What you will do: Look for the word "pixel" in the material below. Copy each line that has it.

Provided records section start

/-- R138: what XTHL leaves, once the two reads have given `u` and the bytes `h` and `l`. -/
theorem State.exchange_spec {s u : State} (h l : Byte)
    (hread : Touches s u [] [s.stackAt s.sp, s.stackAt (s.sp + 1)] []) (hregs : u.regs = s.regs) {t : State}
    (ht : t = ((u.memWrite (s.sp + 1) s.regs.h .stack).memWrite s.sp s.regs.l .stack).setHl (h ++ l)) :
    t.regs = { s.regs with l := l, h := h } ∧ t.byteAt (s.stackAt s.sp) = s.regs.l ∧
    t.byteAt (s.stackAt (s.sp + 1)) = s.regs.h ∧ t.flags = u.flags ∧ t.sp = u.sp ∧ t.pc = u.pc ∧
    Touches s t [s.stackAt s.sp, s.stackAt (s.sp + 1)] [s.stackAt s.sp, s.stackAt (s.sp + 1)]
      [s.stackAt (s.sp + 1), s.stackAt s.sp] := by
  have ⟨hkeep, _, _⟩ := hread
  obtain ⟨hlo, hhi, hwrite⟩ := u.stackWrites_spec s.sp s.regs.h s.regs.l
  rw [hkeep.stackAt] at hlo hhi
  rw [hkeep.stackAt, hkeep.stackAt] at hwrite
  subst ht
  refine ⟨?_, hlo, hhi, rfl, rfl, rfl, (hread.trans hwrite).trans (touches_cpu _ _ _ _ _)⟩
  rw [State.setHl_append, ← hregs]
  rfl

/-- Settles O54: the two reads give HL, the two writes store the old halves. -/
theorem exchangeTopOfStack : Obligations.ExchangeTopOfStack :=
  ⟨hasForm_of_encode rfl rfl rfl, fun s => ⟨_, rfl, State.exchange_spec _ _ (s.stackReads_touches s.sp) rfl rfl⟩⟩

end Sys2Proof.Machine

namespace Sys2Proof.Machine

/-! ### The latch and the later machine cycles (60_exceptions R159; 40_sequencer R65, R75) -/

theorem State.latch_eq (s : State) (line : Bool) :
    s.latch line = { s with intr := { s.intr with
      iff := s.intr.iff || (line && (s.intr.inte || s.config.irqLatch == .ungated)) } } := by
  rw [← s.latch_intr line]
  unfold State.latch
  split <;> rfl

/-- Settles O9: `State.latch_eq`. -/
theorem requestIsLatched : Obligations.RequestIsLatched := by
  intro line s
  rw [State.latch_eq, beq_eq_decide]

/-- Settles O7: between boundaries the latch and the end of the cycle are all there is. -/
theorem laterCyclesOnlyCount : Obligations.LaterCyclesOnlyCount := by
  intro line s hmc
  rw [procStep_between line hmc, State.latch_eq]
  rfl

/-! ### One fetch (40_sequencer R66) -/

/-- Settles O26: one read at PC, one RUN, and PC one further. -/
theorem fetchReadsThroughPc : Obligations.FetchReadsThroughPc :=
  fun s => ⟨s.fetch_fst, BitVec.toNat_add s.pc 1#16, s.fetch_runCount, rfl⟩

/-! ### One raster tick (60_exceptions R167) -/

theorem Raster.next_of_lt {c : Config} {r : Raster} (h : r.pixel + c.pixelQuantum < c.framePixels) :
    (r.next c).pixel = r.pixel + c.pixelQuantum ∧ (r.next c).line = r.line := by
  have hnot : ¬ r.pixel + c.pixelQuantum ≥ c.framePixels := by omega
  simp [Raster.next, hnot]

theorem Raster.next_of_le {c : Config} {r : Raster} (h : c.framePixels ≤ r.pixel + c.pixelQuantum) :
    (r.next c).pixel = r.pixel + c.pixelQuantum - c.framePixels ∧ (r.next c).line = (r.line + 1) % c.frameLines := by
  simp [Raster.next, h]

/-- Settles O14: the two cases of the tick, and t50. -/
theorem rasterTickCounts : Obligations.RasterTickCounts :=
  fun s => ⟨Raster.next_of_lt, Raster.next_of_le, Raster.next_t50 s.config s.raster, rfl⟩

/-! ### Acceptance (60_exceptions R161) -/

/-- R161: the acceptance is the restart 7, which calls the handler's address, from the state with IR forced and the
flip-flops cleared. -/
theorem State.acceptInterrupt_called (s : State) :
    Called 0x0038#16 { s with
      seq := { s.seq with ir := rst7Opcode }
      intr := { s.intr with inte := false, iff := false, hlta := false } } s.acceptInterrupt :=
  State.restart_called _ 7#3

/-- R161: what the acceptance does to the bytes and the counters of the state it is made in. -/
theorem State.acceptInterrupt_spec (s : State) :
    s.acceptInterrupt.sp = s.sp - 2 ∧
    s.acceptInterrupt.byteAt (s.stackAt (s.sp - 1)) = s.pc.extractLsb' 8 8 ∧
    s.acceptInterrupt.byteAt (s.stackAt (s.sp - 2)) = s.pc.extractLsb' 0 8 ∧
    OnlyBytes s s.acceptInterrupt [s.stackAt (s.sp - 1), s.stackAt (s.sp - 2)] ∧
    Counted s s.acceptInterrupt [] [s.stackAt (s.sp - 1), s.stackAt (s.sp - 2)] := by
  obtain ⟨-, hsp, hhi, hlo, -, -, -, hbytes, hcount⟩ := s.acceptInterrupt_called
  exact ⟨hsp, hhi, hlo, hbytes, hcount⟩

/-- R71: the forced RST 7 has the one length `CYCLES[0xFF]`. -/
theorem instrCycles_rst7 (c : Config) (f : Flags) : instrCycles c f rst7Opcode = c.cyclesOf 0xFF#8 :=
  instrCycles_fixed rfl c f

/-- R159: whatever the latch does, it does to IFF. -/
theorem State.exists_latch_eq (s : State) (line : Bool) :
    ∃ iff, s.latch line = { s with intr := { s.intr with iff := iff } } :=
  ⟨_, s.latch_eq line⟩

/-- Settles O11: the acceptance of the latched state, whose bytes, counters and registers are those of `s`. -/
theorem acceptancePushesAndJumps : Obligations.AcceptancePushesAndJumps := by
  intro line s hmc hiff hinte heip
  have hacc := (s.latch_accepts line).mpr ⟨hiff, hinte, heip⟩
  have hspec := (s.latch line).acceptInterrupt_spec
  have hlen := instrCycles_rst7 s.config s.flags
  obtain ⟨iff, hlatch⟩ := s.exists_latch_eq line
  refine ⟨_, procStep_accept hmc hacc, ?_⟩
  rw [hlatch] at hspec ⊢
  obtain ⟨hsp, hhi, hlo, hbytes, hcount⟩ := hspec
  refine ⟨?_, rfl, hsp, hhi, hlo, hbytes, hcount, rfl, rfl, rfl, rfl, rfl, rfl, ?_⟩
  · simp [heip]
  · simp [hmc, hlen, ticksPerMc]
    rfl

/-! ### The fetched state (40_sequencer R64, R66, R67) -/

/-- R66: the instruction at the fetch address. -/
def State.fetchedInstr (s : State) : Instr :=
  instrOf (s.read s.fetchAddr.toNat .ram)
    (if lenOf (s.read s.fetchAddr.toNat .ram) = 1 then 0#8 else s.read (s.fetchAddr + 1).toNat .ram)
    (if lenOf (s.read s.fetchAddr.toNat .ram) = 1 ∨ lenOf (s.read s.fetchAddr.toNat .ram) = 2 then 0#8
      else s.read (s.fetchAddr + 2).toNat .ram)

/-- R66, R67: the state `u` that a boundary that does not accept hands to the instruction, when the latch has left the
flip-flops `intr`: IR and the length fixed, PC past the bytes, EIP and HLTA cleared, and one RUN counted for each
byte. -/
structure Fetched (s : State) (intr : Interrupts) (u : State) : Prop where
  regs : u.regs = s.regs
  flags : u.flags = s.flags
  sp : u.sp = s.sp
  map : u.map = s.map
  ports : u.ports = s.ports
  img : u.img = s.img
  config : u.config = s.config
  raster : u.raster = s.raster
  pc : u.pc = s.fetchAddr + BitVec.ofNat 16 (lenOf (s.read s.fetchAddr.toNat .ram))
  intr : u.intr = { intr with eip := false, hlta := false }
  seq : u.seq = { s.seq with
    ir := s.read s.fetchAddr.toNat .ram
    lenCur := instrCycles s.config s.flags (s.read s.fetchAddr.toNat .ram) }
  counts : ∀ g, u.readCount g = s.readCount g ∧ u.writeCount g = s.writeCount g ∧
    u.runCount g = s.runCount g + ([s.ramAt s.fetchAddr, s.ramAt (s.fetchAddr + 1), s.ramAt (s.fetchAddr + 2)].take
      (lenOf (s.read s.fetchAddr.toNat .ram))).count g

Provided records section end

Response box:
theorem Raster.next_of_lt {c : Config} {r : Raster} (h : r.pixel + c.pixelQuantum < c.framePixels) :
    (r.next c).pixel = r.pixel + c.pixelQuantum ∧ (r.next c).line = r.line := by
  have hnot : ¬ r.pixel + c.pixelQuantum ≥ c.framePixels := by omega
theorem Raster.next_of_le {c : Config} {r : Raster} (h : c.framePixels ≤ r.pixel + c.pixelQuantum) :
    (r.next c).pixel = r.pixel + c.pixelQuantum - c.framePixels ∧ (r.next c).line = (r.line + 1) % c.frameLines := by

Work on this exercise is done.